YOUR TASK: Which lines of the entries below run from the one holding "sequence whose byte" to the one holding "those of V21. -/", inclusive? Set down exactly those lines and no others.

DATA RECORDS:
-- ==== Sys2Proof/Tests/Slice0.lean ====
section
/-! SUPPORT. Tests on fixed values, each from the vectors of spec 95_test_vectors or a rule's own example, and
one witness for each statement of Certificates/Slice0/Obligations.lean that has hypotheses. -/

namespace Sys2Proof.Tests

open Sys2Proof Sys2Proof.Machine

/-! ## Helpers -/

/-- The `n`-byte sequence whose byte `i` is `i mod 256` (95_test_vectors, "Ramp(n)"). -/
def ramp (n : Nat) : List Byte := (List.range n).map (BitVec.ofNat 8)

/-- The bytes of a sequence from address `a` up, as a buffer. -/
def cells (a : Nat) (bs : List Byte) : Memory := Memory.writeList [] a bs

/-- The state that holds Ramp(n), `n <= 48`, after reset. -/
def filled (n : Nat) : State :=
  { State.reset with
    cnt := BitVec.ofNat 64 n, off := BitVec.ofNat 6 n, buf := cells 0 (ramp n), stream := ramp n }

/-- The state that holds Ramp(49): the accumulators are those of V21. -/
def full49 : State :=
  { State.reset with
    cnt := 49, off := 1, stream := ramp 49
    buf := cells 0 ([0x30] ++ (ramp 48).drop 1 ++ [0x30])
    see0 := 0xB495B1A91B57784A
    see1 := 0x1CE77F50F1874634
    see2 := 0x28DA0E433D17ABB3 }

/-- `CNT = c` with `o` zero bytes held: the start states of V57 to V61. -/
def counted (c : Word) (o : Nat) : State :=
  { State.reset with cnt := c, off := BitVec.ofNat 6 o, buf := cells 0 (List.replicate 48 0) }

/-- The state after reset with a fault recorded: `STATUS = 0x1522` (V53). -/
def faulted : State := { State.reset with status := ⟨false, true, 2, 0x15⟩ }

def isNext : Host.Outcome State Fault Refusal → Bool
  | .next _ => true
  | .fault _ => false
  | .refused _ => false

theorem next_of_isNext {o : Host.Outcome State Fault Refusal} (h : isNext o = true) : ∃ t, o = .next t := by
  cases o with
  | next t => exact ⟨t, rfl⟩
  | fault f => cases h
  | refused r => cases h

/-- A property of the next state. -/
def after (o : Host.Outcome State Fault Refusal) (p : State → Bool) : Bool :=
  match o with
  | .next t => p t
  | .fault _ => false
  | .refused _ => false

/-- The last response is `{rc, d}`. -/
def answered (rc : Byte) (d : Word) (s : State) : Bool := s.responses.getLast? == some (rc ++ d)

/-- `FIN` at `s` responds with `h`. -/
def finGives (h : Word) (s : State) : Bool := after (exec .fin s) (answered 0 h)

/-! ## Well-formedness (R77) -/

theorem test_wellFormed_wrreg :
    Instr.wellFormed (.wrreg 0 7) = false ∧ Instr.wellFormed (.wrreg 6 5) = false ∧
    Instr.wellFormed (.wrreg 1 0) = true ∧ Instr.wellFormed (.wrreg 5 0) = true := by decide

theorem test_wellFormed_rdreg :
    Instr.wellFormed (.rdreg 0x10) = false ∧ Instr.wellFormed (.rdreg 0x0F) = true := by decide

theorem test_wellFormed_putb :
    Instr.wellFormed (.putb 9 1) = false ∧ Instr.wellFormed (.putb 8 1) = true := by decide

ANSWER FOR THIS EXERCISE:
/-- The `n`-byte sequence whose byte `i` is `i mod 256` (95_test_vectors, "Ramp(n)"). -/
def ramp (n : Nat) : List Byte := (List.range n).map (BitVec.ofNat 8)

/-- The bytes of a sequence from address `a` up, as a buffer. -/
def cells (a : Nat) (bs : List Byte) : Memory := Memory.writeList [] a bs

/-- The state that holds Ramp(n), `n <= 48`, after reset. -/
def filled (n : Nat) : State :=
  { State.reset with
    cnt := BitVec.ofNat 64 n, off := BitVec.ofNat 6 n, buf := cells 0 (ramp n), stream := ramp n }

/-- The state that holds Ramp(49): the accumulators are those of V21. -/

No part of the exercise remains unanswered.